The winner of the Big Beat Challenge was the research team, CureHeart, which focused on genetic treatments for cardiomyopathies.
They explain on their website that their aim is “to develop genetic therapies that precisely correct the faulty genes in the heart itself, thus providing a new treatment for, and ultimately curing, cardiomyopathies.”
“About 1 in every 250 people is affected by genetic heart muscle diseases, collectively called cardiomyopathy. Approximately 260,000 people in the U.K., and 1.5 million in the U.S., are affected; many are unaware that they may be at risk.”
— CureHeart team researchers
The researchers want to focus their efforts on correcting and switching off the genes that contribute to cardiomyopathies.
As part of their work, they have identified cardiomyopathy disease genes and how they cause cardiomyopathy. They have also worked on how to deliver genetic medicine so that it reaches the target of the heart muscle cells.
Research moving forward
The CureHeart team is excited about how their research could help those with genetic cardiomyopathies. Still, they also note their research may expand to other areas, such as treatment for heart failure.
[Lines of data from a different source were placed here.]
-- ==== Sys2Proof/Safety.lean ====
section
/-! DEFINITION. What a good state is (the invariants that 10_state.md and 20_memory.md give the
block), what the environment must respect (70_reset_and_hazards.md R234 to R238), and the views in
which the statements are said. -/

namespace Sys2Proof.Machine

/-- The section indices by frame state (R26, R131, R142, R143): a separator not yet seen leaves its
index at 0, and the first ends no later than the second. -/
def indicesOk (s : State) : Prop :=
  match s.st with
  | .wait => True
  | .init => s.idx0 = 0 ∧ s.idx1 = 0 ∧ s.idx2 = 0
  | .payload => True
  | .applicationChecksum => True
  | .applicationStore => True
  | .notificationSource => s.idx0 = 0 ∧ s.idx1 = 0 ∧ s.idx2 = 0
  | .notificationTitle => s.idx1 = 0 ∧ s.idx2 = 0
  | .notificationBody => s.idx0 ≤ s.idx1 ∧ s.idx2 = 0

/-- A WRITE in progress has pushed `k` of its `n` bytes and has the rest before it (R90). -/
def producerOk (s : State) : Prop :=
  match s.producer with
  | .idle => True
  | .test _ rest n k => k + rest.length + 1 = n
  | .enqueue _ rest n k => k + rest.length + 1 = n

/-- A recorded fault names fewer accepted than requested bytes, or a data byte (R205). -/
def faultOk (s : State) : Prop :=
  match s.fault with
  | none => True
  | some (.queueOverflow n k) => k < n
  | some (.frameBufferOverflow b) => isData b = true

/-- The invariant of the block. Every step keeps it; the machine after reset has it. -/
structure BlockInv (s : State) : Prop where
  /-- R7. -/
  params : s.cfg.wf = true
  /-- R31, in the state's configuration. -/
  pair : s.pairExists = true
  /-- R23: the tag names a type that exists. -/
  type : s.ty.known s.cfg.extTypes.length = true
  /-- R29, R52. -/
  queue : s.q.length ≤ s.cfg.qcap
  /-- R24. -/
  cursor : s.wc ≤ s.cfg.fbcap
  /-- R131: nothing is stored before the type field ends. -/
  fresh : s.st = .init → s.wc = 0
  /-- R75, R181: Unknown and Application frames store nothing. -/
  bodyless : s.ty = .unknown ∨ s.ty = .application → s.wc = 0
  /-- R27. -/
  cursors : s.sc = if s.ty = .notification then s.wc else 0
  /-- R26, R27: each index is a snapshot of the section cursor. -/
  index0 : s.idx0 ≤ s.sc
  index1 : s.idx1 ≤ s.sc
  index2 : s.idx2 ≤ s.sc
  indices : indicesOk s
  /-- The storage is in canonical form. -/
  canonical : Memory.wf s.fb = true
  /-- R25, R72: every stored byte has an index below `FBCAP` and is no delimiter. -/
  stored : ∀ c ∈ s.fb, c.1 < s.cfg.fbcap ∧ isData c.2 = true
  /-- R25, R53: every byte of the frame has been written. -/
  filled : ∀ i, i < s.wc → (Memory.read s.fb i).isSome = true
  /-- R28, R72, R131: a pending character is a data byte of an Application frame past its type
  field. -/
  pending : s.hxFill = true → s.st ≠ .init ∧ s.ty = .application ∧ isData s.hxC0 = true
  writing : producerOk s
  fatal : faultOk s

/-- A context whose collaborators keep their contract (R237). -/
def Ctx.answering (ctx : Ctx) : Prop := ∀ a ∈ ctx.answers, a ≠ Answer.reenter

/-- The context of the PROCESS in progress, if one is, keeps the contract (R237). -/
def consumerAnswering (s : State) : Prop :=
  match s.consumer with
  | .idle => True
  | .running ctx _ => Ctx.answering ctx

/-- The configuration names a call for each of its extension types (R185). -/
def dispatchesAll (c : Config) : Prop :=
  ∀ k, k < c.extTypes.length → (extTarget c.extDispatch k).isSome = true

/-- The environment's next input starts no transaction that overlaps another (R236), and the
context it passes keeps the contract (R237). -/
def inputAllowed (s : State) : Prop :=
  match s.inputs with
  | [] => True
  | .write _ :: _ => s.producer = .idle
  | .process ctx :: _ => s.consumer = .idle ∧ Ctx.answering ctx
  | .reset :: _ => s.producer = .idle ∧ s.consumer = .idle
  | .writeBegin _ :: _ => s.producer = .idle
  | .processBegin ctx :: _ => s.consumer = .idle ∧ Ctx.answering ctx
  | .producer :: _ => True
  | .consumer :: _ => True

/-- What the environment and the configuration owe the block before the next step. -/
structure Contract (s : State) : Prop where
  answering : consumerAnswering s
  dispatching : dispatchesAll s.cfg
  input : inputAllowed s

/-- `s` with the draws of `n` calls used up (R186). -/
def State.advanceBy : Nat → State → State
  | 0, s => s
  | n + 1, s => State.advanceBy n s.advance

/-- The calls that hand a completed frame to a collaborator (R180, R191). -/
def isDispatchCall : Call → Bool
  | .kill _ => false
  | .writeChecksumByte _ _ => false
  | .writeRamByte _ _ => false
  | .verify _ => true
  | .status _ => false
  | .add _ _ _ _ _ => true
  | .parse _ _ => true
  | .execute _ _ => false
  | .extDispatch _ _ _ => true

/-- The dispatches among the calls made so far. -/
def State.dispatches (s : State) : List Call := s.calls.filter isDispatchCall

/-- Handle the bytes of a stream one after the other (R130). -/
def stepBytes : List Byte → State → Out
  | [], s => .next s
  | b :: rest, s => andThen (byteStep b s) (stepBytes rest)

/-- The frame registers as far as a rule reads them: the frame's bytes, and the decoder's first
character where one is pending (R25, R28, R155). -/
structure FrameView where
  st : FrameState
  ty : MsgType
  bytes : List Byte
  indices : Nat × Nat × Nat
  sc : Nat
  pending : Option Byte
  deriving DecidableEq, Repr

/-- The view of a state. -/
def State.frameView (s : State) : FrameView where
  st := s.st
  ty := s.ty
  bytes := s.frameBytes
  indices := (s.idx0, s.idx1, s.idx2)
  sc := s.sc
  pending := if s.hxFill then some s.hxC0 else none

end Sys2Proof.Machine
end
They note that genetics can play a role in heart failure, and addressing the genetic root cause could be highly beneficial.
Developing cures for cardiomyopathies could impact the lives of many, including children affected by cardiomyopathies.
In a recent press release, Professor Sir Nilesh, the medical director at the British Heart Foundation, said the team’s work had great potential.
“Once successful, the same gene editing innovations could be used to treat a whole range of common heart conditions where genetic faults play a major role. This would have a transformational impact and offer hope to the thousands of families worldwide affected by these devastating diseases,” he says.
“This is a defining moment for cardiovascular medicine. Not only could CureHeart be the creators of the first cure for inherited heart muscle diseases by tackling killer genes that run through family trees, it could also usher in a new era of precision cardiology.”
— Prof. Sir Nilesh
Prof. Hugh Watkins, leading member of the CureHeart research team and professor of cardiovascular medicine at the British Heart Foundation, said he was excited about the funding and research development in this area.
“I am excited by the BHF’s Big Beat Challenge because the scale of the award made it possible to bring on board some truly world-class scientists including some who weren’t previously working on heart disease,” he told MNT.
“We think we have everything we need now to discover how to best use genetic therapies to fix the fundamental problem in inherited heart muscle diseases and begin to create cures where none exist at present,” he added.